The units for molar enthalpy of solution are kJmol^-1.

It is enough to look at these units to see that molar enthalpy is independant of of number of moles/mass.

Unless I'm missing something 

you're missing something. I think it's just me, i forgot to state the question properly, it asks if some salt was spilled, would your calculated enthalpy of salt be low or high and we used 10 g.

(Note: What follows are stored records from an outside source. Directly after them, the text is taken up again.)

/-- MODULE_INFO; in the recovery state STATE is RECOVERY and the causes of the images follow, which are left open. -/
def State.moduleInfo (s : State) (eid tag : Nat) : State :=
  s.request eid tag 0x7E 6 true fun t =>
    let w (k : Nat) : List Byte := leBytes 4 (t.reg k).toNat
    let body := w R.GLB_SWITCH ++ w R.GLB_FABRIC_ID ++ w R.GLB_SERIAL_LO ++ w R.GLB_SERIAL_HI ++ w R.GLB_ID ++ leBytes 8 t.activeId ++
      leBytes 1 t.lifecycle ++ leBytes 1 (bit t.las.recovery)
    if t.las.recovery then (t.vendor eid tag 6 0 (body ++ leBytes 2 t.freeVal)).usedFree else t.vendor eid tag 6 0 body

/-- RECOVERY_BOOT: the complex is started from the named image (R409). -/
def State.recoveryBoot (s : State) (eid tag img : Nat) : State :=
  if !s.mctpTurn eid tag then s
  else if !s.las.recovery then s.vendor eid tag 7 5 []
  else
    (((s.vendor eid tag 7 0 []).setLas fun l => { l with recovery := false, bootFailed := [] }).setFlt fun f => { f with encAlert := false }).bootFrom
      (img % 2)

/-! ### The debug session (spec/20 R510) -/

/-- Whether debug commands are accepted on a binding. -/
def State.dbgOn (s : State) (path : Nat) : Bool :=
  !s.las.recovery && (if path = 0 then s.on F.DBG_CFG_VDM_EN 0 else s.on F.DBG_CFG_I3C_EN 0)

def State.dbgIdle (s : State) : Nat := s.after (s.get F.DBG_CFG_IDLE_LIMIT 0 * 1024)

/-- The session opens or closes. -/
def State.setDbg (s : State) (d : Option (Nat × Nat)) : State :=
  (s.setMgt fun g => { g with dbg := d, dbgRun := if d.isSome then g.dbgRun else none }).put F.DBG_STATUS_SESSION 0 (bit d.isSome)

def State.dbgOpen (s : State) (path eid tag : Nat) : State :=
  if !s.mctpTurn eid tag then s
  else if !s.dbgOn path then s.vendor eid tag 8 5 []
  else if s.mgt.dbg.isSome then s.vendor eid tag 8 3 []
  else
    let s1 := (s.setDbg (some (eid, s.dbgIdle))).put F.DBG_STATUS_DEBUG 0 (s.get F.SEC_STATUS_DEBUG 0)
    s1.vendor eid tag 8 0 (leBytes 4 (s1.reg R.DBG_STATUS).toNat)

/-- Whether a command comes from the session's endpoint. -/
def State.dbgMine (s : State) (eid : Nat) : Bool := match s.mgt.dbg with | some d => d.1 == eid | none => false

def State.dbgClose (s : State) (path eid tag : Nat) : State :=
  if !s.mctpTurn eid tag then s
  else if !s.dbgOn path then s.vendor eid tag 10 5 []
  else if !s.dbgMine eid then s.vendor eid tag 10 3 []
  else (s.setDbg none).vendor eid tag 10 0 []

/-- No DBG_ACCESS has arrived for the idle limit. -/
def State.dbgTimeout (s : State) : State :=
  match s.mgt.dbg with
  | some d => if s.due d.2 then s.setDbg none else s
  | none => s

/-- A rejected access of the debug master: counted, with its first byte. -/
def State.dbgDeny (s : State) (addr : Nat) : State :=
  (((s.bump F.DBG_STATUS_DENIED 0 1).put F.DBG_DENY_ADDR_LO_ADDR 0 addr).put F.DBG_DENY_ADDR_HI_ADDR 0 (addr / 2 ^ 32)).put F.DBG_DENY_ADDR_HI_VALID 0 1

So assuming we didn't drop any salt,
we get let's say 10/10=1kj/g
but if we did spill some salt, it's 10/5 = 2kj/g so if we dropped it's higher, so our calculated enthalpy be low

I know you're saying since it's /g it doesn't depend on quantity, but i think what the question is trying to ask is if we did drop it( we wouldnt know), so we would still divide it by 10, so when we do that our enthalpy comes out to be lower, i hope it clears up but i think my question wasn't clear earllier but this is so confusing tho, i can do all the problems right in the textbook, it's just this question lol

[Padfoot]

Oh, ok, I was wondering what on earth was going on in this thread.  So the spillage was not realised.  But this seems to at odds with a few statements made earlier in this thread:

But if we rearrange nhx=mct for hx, we get hx=mct/n,  so if n is smaller, we get bigger hx, so from equation h=nhx, if hx is bigger we get bigger h?

The part you are leaving out is that, while n is small, which would make h_x large, you also have to make m and t smaller along with n.

n(hx)=mCt
If a spillage occurs (and we don't know about it), in our calculations only delta t will change (it will decrease) and hence the apparent value of (hx) goes down.